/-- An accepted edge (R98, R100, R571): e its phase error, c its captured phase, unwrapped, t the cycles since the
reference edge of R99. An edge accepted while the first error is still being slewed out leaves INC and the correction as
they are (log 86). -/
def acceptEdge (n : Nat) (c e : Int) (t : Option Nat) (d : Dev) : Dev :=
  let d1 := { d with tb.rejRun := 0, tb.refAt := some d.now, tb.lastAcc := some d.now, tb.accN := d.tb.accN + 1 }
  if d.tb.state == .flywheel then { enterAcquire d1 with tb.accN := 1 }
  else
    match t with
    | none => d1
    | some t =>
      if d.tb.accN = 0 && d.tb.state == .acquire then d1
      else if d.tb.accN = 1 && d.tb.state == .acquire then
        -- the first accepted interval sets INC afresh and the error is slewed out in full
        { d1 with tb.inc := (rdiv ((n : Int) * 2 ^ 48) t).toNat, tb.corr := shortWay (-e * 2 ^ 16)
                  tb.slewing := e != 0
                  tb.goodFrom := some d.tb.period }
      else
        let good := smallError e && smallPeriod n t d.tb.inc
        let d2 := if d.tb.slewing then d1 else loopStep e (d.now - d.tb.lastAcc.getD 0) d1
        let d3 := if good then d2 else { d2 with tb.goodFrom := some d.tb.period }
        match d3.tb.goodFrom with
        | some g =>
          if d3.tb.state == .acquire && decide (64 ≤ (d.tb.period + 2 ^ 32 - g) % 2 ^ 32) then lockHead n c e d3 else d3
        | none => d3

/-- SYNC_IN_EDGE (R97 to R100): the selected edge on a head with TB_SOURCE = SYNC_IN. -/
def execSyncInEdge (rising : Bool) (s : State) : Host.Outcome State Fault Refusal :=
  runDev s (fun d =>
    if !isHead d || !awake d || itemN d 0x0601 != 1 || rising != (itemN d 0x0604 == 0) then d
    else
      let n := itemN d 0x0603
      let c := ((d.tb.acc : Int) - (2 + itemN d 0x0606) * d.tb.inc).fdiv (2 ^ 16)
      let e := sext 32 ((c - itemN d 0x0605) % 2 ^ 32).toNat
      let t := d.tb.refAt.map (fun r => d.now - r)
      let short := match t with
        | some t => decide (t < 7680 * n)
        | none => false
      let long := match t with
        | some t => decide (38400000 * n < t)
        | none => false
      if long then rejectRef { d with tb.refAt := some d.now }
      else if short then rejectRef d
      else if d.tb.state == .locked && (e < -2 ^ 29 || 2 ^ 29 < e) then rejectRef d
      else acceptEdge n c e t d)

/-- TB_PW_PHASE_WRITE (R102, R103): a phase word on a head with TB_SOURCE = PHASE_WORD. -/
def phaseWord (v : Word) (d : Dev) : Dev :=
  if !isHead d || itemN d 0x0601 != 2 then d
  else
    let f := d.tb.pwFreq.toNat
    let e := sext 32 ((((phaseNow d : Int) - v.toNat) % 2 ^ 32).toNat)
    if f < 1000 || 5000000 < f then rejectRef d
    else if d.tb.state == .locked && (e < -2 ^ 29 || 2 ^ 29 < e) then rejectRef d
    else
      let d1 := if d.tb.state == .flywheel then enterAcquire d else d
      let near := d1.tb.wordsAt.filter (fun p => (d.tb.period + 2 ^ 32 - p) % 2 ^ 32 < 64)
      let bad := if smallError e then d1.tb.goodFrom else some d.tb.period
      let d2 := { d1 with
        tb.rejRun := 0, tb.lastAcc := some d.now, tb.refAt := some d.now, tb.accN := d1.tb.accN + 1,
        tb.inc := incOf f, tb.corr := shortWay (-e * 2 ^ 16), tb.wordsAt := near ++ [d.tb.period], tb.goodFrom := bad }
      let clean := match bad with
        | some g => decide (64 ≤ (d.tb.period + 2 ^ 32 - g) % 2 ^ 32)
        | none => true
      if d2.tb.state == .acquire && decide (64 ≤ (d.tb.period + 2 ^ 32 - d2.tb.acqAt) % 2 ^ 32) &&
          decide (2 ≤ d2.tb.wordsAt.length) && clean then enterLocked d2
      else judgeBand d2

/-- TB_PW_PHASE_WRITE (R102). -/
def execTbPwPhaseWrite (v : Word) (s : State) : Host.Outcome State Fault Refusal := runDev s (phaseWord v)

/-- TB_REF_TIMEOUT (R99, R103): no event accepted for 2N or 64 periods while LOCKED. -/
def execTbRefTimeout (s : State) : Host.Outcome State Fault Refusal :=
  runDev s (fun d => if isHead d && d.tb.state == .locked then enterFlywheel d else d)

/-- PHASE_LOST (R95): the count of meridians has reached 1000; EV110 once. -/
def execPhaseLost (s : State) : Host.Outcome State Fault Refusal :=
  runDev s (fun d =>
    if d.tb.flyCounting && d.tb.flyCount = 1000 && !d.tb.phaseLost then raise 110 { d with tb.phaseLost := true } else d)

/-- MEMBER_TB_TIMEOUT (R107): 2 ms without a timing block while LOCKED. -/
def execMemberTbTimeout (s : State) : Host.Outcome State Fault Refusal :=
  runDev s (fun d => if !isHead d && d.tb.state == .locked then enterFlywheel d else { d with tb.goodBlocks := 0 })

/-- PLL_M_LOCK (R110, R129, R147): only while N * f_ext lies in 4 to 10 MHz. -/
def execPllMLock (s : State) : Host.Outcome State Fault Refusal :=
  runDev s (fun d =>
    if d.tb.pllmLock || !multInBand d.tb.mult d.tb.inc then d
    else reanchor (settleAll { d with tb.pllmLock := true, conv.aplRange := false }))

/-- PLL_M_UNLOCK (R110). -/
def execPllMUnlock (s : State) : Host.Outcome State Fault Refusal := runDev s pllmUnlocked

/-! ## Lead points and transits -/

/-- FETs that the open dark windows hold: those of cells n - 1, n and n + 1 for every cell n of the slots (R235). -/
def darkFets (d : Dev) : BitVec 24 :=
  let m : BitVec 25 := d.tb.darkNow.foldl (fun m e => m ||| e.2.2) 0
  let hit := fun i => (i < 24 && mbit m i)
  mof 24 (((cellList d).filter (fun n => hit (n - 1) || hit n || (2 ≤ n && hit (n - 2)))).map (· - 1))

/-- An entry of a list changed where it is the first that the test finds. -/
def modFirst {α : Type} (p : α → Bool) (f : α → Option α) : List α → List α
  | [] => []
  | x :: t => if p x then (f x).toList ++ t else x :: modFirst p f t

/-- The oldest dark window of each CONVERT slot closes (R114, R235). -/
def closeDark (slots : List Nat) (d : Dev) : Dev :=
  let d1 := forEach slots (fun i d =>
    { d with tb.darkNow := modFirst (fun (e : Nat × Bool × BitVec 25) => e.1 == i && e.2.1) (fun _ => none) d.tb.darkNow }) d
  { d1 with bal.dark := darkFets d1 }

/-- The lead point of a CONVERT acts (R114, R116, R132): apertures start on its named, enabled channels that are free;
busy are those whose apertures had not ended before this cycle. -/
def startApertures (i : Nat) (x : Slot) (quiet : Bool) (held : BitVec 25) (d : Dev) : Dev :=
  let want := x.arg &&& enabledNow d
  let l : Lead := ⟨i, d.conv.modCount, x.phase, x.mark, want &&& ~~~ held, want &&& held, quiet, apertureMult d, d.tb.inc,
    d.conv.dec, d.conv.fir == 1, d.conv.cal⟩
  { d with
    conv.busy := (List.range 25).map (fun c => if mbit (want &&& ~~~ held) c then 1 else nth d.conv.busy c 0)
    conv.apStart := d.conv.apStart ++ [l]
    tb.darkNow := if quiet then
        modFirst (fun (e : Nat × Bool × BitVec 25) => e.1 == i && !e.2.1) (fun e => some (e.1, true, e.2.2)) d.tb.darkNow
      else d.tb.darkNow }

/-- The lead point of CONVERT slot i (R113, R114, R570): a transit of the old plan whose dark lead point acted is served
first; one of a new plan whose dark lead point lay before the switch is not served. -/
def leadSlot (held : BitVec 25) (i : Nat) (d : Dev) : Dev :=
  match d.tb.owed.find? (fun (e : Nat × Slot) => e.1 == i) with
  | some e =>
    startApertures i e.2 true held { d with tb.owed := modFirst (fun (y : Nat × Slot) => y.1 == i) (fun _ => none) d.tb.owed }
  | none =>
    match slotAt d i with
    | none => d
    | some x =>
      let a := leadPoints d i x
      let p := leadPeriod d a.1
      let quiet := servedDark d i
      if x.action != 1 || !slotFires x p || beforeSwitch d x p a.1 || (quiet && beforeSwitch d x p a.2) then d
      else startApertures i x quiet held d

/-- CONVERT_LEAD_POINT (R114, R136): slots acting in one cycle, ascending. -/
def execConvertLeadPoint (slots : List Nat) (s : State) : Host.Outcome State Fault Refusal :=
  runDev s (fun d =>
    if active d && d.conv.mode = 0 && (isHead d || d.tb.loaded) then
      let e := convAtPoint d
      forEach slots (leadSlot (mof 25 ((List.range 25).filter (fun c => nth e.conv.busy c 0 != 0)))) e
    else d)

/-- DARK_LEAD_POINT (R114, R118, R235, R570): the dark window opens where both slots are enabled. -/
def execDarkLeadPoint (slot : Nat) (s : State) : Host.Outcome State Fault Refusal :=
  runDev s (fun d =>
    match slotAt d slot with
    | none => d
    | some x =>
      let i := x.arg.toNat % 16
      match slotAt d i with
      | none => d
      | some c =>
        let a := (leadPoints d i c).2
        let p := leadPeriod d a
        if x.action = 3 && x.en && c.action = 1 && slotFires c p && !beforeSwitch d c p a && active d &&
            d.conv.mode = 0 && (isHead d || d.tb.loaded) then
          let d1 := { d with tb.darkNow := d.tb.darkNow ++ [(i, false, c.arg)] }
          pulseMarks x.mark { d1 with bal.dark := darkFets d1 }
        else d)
━━━━━━━━
What you will do | Go back to the listing above. Copy word for word the lines from the one with "if f < 1000" through the one with "block while LOCKED. -/", and nothing more.

Output of the exercise |
    if f < 1000 || 5000000 < f then rejectRef d
    else if d.tb.state == .locked && (e < -2 ^ 29 || 2 ^ 29 < e) then rejectRef d
    else
      let d1 := if d.tb.state == .flywheel then enterAcquire d else d
      let near := d1.tb.wordsAt.filter (fun p => (d.tb.period + 2 ^ 32 - p) % 2 ^ 32 < 64)
      let bad := if smallError e then d1.tb.goodFrom else some d.tb.period
      let d2 := { d1 with
        tb.rejRun := 0, tb.lastAcc := some d.now, tb.refAt := some d.now, tb.accN := d1.tb.accN + 1,
        tb.inc := incOf f, tb.corr := shortWay (-e * 2 ^ 16), tb.wordsAt := near ++ [d.tb.period], tb.goodFrom := bad }
      let clean := match bad with
        | some g => decide (64 ≤ (d.tb.period + 2 ^ 32 - g) % 2 ^ 32)
        | none => true
      if d2.tb.state == .acquire && decide (64 ≤ (d.tb.period + 2 ^ 32 - d2.tb.acqAt) % 2 ^ 32) &&
          decide (2 ≤ d2.tb.wordsAt.length) && clean then enterLocked d2
      else judgeBand d2

/-- TB_PW_PHASE_WRITE (R102). -/
def execTbPwPhaseWrite (v : Word) (s : State) : Host.Outcome State Fault Refusal := runDev s (phaseWord v)

/-- TB_REF_TIMEOUT (R99, R103): no event accepted for 2N or 64 periods while LOCKED. -/
def execTbRefTimeout (s : State) : Host.Outcome State Fault Refusal :=
  runDev s (fun d => if isHead d && d.tb.state == .locked then enterFlywheel d else d)

/-- PHASE_LOST (R95): the count of meridians has reached 1000; EV110 once. -/
def execPhaseLost (s : State) : Host.Outcome State Fault Refusal :=
  runDev s (fun d =>
    if d.tb.flyCounting && d.tb.flyCount = 1000 && !d.tb.phaseLost then raise 110 { d with tb.phaseLost := true } else d)

/-- MEMBER_TB_TIMEOUT (R107): 2 ms without a timing block while LOCKED. -/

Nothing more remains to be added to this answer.